**WHAT THE EXERCISE ASKS**
Only the stretch of the listing below that runs from the line with "of the polynomial" through the line with "x^2 (R113). -/" is to be printed, exactly and with both ends.

**DATA RECORDS**
· · · ·

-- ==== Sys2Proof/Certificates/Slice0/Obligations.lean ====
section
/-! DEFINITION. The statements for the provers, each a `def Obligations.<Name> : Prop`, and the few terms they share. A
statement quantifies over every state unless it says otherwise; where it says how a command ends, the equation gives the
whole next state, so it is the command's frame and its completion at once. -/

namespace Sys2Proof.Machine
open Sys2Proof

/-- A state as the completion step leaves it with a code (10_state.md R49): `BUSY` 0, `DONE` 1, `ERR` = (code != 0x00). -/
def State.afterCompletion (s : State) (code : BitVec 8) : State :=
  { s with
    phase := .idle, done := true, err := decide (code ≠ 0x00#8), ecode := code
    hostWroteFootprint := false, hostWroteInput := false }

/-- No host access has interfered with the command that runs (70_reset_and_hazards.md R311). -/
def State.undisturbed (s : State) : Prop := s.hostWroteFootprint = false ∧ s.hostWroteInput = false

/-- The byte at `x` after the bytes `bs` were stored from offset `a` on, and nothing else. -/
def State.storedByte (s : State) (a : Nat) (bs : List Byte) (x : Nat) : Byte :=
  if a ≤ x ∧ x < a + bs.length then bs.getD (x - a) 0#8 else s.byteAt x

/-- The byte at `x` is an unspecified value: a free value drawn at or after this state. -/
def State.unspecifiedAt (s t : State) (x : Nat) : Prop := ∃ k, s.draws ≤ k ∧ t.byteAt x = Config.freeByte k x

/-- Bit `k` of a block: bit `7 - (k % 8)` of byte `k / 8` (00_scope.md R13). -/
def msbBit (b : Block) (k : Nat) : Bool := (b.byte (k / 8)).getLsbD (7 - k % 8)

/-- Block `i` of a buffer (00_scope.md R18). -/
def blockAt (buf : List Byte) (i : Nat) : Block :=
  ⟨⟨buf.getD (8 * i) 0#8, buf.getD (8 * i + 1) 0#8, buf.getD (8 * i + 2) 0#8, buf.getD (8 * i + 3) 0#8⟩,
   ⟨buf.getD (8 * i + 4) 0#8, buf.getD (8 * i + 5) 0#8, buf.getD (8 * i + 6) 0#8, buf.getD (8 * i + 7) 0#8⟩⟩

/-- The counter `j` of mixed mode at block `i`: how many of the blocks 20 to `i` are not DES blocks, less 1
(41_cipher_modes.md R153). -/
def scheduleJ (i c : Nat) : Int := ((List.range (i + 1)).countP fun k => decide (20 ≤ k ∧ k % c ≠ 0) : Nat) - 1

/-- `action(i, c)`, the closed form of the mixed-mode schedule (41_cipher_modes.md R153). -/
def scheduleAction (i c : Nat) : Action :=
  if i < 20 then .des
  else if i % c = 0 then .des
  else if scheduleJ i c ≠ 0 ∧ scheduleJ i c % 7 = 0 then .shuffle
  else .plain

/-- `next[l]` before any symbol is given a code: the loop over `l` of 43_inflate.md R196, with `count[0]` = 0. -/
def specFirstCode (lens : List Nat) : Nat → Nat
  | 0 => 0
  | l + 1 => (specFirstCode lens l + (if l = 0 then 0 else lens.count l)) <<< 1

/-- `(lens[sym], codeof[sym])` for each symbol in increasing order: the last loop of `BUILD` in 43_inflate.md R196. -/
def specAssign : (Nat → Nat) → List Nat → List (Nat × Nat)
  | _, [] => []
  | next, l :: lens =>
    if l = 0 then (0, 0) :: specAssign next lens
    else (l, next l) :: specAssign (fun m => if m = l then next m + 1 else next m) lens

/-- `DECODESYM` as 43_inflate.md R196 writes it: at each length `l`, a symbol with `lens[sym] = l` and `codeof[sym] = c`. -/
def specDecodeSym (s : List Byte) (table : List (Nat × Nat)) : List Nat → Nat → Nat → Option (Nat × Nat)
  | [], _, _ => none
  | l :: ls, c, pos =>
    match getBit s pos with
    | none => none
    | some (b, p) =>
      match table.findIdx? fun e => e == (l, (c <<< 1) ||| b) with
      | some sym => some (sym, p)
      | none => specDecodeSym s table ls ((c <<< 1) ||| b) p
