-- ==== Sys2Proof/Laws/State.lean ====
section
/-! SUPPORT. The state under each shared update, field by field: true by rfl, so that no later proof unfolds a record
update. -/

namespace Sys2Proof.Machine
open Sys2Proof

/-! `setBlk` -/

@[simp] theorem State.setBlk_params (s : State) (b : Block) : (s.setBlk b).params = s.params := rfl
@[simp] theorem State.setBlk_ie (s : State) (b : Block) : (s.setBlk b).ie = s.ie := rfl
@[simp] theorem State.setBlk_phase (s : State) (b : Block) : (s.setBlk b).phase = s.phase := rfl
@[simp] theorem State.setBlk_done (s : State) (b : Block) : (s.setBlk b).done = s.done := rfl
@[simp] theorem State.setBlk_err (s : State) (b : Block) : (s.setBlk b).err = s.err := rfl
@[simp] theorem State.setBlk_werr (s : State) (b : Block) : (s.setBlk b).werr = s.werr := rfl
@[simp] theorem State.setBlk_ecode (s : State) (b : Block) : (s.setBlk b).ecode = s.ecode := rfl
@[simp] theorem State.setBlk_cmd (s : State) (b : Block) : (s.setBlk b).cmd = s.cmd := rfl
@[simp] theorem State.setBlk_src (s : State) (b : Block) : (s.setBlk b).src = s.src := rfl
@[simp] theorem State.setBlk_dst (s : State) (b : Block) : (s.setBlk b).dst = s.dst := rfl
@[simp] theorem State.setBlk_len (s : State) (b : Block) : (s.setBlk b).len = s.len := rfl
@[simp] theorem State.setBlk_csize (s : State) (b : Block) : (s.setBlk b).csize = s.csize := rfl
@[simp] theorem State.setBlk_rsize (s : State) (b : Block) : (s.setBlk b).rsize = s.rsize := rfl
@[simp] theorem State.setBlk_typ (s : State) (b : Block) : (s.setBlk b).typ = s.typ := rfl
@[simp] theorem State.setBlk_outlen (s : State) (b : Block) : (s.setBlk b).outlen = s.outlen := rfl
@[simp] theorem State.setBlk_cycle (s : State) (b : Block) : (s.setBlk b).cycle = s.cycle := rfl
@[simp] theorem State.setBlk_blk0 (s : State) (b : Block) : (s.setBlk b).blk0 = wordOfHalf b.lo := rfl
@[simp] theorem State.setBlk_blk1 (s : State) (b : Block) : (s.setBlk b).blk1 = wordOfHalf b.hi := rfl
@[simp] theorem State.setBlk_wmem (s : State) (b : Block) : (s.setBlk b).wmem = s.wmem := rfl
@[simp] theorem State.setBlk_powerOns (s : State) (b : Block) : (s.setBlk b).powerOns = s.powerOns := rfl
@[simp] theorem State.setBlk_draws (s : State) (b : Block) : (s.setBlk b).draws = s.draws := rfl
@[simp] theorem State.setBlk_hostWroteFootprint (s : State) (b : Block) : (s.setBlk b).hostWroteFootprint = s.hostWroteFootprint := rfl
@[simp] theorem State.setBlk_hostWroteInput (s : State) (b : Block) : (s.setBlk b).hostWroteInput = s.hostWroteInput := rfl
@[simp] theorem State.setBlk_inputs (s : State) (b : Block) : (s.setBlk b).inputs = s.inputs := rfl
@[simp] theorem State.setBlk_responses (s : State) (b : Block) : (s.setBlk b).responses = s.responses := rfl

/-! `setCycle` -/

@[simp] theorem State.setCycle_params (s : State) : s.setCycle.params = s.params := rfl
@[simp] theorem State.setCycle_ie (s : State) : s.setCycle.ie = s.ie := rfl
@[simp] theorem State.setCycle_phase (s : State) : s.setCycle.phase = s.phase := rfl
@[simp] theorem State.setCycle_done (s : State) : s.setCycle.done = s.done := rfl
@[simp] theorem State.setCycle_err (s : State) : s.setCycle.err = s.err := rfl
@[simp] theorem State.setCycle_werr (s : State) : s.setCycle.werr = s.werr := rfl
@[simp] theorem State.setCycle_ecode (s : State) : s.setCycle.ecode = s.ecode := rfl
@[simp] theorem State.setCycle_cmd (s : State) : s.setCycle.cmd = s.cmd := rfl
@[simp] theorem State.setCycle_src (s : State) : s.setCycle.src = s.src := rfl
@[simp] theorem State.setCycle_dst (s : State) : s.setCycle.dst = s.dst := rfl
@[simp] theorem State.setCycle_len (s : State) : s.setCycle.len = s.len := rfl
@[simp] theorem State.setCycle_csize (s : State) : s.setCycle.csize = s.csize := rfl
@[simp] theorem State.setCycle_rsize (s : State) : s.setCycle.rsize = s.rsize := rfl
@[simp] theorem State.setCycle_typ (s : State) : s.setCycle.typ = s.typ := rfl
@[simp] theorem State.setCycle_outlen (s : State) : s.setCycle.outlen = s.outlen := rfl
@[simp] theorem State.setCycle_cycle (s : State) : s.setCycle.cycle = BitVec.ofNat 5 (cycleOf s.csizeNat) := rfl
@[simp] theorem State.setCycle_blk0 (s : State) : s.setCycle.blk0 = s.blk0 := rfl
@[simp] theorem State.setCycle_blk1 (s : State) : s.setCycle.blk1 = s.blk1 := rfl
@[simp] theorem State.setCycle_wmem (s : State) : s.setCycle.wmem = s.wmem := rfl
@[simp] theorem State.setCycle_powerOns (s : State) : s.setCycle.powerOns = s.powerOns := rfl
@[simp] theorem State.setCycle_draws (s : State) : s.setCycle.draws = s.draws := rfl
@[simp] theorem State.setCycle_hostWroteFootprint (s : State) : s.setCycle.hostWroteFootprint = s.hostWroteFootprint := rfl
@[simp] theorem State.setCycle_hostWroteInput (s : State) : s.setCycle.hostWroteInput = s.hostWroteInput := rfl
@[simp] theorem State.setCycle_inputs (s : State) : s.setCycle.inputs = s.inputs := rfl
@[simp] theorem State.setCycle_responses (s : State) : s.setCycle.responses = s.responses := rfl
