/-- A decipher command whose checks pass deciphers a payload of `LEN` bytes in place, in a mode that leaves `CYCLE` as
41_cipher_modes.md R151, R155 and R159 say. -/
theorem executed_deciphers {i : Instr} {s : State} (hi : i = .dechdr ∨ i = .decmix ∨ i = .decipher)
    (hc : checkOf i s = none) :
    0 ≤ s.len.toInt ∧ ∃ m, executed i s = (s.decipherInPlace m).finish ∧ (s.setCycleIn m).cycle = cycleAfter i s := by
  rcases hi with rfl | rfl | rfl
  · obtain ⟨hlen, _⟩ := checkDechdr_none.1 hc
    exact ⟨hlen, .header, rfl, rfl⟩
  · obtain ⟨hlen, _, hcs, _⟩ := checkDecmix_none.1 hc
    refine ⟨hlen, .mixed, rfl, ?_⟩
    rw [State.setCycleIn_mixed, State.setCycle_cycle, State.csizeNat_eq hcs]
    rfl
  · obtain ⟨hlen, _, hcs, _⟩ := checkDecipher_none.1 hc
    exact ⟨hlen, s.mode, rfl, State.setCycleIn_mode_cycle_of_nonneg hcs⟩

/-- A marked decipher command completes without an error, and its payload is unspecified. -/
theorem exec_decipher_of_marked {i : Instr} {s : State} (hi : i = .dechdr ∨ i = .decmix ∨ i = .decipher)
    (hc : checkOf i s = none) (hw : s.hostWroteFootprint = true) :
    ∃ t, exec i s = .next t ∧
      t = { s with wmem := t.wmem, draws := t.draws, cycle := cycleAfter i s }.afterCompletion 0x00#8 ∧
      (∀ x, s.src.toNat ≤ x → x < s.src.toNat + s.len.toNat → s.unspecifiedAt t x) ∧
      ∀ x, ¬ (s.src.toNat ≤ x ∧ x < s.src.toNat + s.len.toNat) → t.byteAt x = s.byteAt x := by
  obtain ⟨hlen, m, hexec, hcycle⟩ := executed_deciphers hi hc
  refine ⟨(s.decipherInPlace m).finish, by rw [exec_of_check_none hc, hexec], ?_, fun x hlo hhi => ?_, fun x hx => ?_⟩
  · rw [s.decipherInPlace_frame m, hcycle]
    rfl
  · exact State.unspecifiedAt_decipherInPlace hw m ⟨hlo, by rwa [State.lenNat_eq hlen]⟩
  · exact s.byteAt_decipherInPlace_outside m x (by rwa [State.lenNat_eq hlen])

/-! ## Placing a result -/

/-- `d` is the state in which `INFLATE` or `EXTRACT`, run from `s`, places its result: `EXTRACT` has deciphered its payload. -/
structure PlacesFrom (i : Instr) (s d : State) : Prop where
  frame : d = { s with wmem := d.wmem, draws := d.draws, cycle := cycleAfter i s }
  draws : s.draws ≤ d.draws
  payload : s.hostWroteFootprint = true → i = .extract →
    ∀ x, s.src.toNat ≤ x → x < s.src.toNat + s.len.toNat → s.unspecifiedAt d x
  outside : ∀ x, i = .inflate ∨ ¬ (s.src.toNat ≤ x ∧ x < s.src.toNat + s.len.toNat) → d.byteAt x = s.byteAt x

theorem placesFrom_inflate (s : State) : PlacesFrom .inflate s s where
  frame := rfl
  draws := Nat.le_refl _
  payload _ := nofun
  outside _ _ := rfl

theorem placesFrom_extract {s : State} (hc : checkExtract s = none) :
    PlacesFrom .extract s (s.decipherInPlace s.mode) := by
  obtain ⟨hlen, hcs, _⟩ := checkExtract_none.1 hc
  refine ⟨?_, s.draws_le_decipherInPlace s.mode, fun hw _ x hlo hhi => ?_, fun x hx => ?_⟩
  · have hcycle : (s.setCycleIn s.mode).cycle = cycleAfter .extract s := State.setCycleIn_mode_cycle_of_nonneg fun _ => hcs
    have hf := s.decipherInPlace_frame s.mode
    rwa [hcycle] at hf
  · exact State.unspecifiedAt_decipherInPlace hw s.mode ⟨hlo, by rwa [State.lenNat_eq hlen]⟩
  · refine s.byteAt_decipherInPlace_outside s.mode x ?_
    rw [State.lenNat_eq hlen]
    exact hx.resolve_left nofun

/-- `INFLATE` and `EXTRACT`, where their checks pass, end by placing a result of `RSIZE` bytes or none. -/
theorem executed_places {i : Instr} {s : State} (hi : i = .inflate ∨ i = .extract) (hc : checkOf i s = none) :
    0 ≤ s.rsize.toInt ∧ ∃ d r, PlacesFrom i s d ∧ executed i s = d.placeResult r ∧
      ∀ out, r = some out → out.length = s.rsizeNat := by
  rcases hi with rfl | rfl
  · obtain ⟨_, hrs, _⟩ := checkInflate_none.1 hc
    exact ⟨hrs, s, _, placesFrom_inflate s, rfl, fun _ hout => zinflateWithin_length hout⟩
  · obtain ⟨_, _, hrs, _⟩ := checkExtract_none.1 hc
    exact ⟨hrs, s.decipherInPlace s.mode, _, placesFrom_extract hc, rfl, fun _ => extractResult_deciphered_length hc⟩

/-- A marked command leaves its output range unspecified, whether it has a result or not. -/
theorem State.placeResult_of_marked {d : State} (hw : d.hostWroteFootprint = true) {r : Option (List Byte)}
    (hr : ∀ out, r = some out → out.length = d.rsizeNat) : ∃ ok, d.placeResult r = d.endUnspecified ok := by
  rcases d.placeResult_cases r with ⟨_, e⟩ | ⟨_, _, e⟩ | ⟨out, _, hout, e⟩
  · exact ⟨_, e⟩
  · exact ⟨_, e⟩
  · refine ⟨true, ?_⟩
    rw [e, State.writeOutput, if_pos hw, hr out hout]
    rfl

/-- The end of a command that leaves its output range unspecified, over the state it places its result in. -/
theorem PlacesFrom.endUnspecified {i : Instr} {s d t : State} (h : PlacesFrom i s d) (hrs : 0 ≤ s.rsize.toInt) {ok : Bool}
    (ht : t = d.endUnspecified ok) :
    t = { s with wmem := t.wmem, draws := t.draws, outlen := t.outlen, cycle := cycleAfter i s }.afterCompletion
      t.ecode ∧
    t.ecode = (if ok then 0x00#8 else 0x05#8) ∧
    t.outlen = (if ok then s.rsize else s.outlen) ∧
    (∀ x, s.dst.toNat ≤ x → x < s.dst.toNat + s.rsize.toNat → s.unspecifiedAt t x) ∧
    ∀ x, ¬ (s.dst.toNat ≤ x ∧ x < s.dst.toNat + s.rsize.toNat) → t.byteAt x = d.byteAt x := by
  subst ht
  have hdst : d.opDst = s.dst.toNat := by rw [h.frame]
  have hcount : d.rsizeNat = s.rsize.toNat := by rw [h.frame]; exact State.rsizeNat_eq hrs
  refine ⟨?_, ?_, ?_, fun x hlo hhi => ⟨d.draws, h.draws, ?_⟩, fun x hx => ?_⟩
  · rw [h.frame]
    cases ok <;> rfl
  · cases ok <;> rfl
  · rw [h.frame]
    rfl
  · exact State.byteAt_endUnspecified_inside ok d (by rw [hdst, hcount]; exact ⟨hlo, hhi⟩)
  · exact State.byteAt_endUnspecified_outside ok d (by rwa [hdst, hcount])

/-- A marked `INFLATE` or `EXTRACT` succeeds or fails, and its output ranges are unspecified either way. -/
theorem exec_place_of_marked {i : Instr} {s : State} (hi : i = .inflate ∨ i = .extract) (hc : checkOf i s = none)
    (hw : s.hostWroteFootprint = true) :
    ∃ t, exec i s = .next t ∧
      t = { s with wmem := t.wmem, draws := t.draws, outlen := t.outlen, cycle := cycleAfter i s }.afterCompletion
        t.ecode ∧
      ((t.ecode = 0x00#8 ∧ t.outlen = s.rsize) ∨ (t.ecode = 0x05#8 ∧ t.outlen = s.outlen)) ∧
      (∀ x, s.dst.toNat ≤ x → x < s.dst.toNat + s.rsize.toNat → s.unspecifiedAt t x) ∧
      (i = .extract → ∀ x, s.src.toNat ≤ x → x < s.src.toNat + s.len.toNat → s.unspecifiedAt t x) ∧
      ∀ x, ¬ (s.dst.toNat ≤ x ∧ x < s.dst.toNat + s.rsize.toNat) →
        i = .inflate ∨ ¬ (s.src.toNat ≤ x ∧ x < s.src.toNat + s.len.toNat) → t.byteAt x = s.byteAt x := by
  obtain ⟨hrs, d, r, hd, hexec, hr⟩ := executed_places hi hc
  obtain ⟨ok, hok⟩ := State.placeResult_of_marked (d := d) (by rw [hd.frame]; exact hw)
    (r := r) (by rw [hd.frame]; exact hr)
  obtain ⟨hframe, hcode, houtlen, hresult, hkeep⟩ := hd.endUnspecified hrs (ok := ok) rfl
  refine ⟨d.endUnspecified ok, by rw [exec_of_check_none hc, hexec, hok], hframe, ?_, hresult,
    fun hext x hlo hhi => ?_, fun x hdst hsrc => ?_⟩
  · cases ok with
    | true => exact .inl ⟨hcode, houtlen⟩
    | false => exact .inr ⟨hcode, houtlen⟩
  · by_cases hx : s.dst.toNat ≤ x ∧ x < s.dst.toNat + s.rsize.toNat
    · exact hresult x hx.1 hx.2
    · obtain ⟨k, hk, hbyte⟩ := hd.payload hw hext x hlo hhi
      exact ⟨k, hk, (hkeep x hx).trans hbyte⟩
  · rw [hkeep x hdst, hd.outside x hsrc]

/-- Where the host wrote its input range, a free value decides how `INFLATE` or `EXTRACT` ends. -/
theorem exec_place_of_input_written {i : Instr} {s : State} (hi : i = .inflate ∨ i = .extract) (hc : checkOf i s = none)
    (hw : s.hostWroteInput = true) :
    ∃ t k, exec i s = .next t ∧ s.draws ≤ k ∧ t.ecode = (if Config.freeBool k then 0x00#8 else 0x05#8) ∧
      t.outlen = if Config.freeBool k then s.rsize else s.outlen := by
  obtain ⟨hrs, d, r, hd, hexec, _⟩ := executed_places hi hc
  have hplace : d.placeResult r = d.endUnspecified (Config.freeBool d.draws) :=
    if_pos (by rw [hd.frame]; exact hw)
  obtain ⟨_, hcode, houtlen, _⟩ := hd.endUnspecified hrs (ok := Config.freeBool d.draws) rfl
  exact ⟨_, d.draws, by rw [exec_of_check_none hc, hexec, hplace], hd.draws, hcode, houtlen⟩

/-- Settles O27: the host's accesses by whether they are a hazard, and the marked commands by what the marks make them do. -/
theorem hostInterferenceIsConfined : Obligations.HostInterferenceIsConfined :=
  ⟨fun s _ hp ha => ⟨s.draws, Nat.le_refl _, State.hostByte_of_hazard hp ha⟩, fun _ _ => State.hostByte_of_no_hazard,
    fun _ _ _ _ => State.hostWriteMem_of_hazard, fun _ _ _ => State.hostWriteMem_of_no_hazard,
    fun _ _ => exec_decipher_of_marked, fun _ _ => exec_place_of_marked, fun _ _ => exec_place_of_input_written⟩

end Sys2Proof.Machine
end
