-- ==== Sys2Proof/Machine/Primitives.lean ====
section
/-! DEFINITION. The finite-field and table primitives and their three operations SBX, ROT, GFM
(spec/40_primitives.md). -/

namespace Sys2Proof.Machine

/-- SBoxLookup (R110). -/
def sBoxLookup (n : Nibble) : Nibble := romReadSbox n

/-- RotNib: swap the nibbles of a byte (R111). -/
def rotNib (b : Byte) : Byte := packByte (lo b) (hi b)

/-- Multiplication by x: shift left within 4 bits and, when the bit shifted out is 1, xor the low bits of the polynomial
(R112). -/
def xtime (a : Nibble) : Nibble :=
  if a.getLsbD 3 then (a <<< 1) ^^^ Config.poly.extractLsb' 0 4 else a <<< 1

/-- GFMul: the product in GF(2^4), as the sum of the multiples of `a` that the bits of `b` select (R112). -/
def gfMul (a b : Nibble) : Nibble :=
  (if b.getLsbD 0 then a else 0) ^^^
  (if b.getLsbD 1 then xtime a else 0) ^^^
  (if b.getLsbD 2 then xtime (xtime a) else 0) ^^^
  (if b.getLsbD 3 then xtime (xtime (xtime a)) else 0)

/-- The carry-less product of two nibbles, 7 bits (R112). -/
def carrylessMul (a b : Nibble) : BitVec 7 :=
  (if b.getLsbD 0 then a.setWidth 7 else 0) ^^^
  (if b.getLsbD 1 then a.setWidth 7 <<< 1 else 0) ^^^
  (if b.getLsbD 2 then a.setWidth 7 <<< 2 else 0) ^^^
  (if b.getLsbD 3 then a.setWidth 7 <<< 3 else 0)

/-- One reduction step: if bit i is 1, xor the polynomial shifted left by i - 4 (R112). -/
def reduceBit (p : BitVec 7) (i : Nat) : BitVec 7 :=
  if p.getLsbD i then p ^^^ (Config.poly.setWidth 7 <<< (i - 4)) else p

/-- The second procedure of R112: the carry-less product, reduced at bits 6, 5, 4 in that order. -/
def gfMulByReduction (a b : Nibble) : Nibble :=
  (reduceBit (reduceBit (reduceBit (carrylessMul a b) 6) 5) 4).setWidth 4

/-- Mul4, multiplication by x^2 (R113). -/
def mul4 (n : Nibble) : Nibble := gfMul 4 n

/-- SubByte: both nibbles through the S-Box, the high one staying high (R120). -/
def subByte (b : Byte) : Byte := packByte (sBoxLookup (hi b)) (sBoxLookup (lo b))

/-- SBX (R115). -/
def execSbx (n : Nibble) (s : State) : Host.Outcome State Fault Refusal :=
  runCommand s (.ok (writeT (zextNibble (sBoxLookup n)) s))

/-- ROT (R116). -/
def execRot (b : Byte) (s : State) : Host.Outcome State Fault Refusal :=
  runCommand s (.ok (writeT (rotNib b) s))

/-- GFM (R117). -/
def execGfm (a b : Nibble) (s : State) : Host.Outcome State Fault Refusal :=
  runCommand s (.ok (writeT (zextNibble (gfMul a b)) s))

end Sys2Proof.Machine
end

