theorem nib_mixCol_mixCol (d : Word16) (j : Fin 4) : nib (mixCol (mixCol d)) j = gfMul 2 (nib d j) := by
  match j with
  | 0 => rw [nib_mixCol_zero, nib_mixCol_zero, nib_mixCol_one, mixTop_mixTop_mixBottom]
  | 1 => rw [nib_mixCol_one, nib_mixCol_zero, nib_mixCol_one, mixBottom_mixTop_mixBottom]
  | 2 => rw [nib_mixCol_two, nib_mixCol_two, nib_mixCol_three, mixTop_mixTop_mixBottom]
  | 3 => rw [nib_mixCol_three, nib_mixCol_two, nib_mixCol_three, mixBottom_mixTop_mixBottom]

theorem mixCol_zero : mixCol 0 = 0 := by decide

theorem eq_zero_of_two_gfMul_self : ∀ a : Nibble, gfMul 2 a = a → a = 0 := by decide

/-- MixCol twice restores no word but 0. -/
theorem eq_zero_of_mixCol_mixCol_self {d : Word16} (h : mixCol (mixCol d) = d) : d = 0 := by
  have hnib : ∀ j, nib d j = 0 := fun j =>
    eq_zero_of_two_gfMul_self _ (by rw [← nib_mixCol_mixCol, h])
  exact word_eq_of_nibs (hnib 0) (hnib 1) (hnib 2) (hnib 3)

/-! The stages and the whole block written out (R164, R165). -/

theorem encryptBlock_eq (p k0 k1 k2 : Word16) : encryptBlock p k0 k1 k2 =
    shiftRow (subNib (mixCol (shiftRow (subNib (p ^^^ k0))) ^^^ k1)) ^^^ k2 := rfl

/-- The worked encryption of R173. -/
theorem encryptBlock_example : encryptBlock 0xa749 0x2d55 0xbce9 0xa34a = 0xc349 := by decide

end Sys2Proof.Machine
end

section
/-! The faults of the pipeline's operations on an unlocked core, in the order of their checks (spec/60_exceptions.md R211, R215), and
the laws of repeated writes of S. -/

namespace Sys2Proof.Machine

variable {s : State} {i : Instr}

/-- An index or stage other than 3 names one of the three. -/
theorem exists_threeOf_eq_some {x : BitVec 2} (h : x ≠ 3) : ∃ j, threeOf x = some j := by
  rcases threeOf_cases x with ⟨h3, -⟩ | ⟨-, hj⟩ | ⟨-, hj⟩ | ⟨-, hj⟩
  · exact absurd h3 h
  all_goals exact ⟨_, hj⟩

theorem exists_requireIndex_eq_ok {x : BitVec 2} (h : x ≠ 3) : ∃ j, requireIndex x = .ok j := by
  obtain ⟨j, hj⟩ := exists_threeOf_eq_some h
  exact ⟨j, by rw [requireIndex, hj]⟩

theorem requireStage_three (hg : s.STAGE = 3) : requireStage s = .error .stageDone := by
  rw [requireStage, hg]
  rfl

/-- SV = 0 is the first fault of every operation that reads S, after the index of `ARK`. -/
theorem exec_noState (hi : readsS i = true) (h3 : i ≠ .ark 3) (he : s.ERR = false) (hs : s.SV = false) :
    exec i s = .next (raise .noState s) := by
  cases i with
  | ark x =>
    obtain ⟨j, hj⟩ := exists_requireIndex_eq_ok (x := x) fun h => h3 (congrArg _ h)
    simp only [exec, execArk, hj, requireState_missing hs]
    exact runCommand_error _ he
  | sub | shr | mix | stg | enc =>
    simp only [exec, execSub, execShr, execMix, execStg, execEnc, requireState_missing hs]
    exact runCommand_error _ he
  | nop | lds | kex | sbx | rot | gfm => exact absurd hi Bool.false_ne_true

· · · ·

**ANSWER FOR THE TASK**
/-- Multiplication by x: shift left within 4 bits and, when the bit shifted out is 1, xor the low bits of the polynomial
(R112). -/
def xtime (a : Nibble) : Nibble :=
  if a.getLsbD 3 then (a <<< 1) ^^^ Config.poly.extractLsb' 0 4 else a <<< 1

/-- GFMul: the product in GF(2^4), as the sum of the multiples of `a` that the bits of `b` select (R112). -/
def gfMul (a b : Nibble) : Nibble :=
  (if b.getLsbD 0 then a else 0) ^^^
  (if b.getLsbD 1 then xtime a else 0) ^^^
  (if b.getLsbD 2 then xtime (xtime a) else 0) ^^^
  (if b.getLsbD 3 then xtime (xtime (xtime a)) else 0)

/-- The carry-less product of two nibbles, 7 bits (R112). -/
def carrylessMul (a b : Nibble) : BitVec 7 :=
  (if b.getLsbD 0 then a.setWidth 7 else 0) ^^^
  (if b.getLsbD 1 then a.setWidth 7 <<< 1 else 0) ^^^
  (if b.getLsbD 2 then a.setWidth 7 <<< 2 else 0) ^^^
  (if b.getLsbD 3 then a.setWidth 7 <<< 3 else 0)

/-- One reduction step: if bit i is 1, xor the polynomial shifted left by i - 4 (R112). -/
def reduceBit (p : BitVec 7) (i : Nat) : BitVec 7 :=
  if p.getLsbD i then p ^^^ (Config.poly.setWidth 7 <<< (i - 4)) else p

/-- The second procedure of R112: the carry-less product, reduced at bits 6, 5, 4 in that order. -/
def gfMulByReduction (a b : Nibble) : Nibble :=
  (reduceBit (reduceBit (reduceBit (carrylessMul a b) 6) 5) 4).setWidth 4

/-- Mul4, multiplication by x^2 (R113). -/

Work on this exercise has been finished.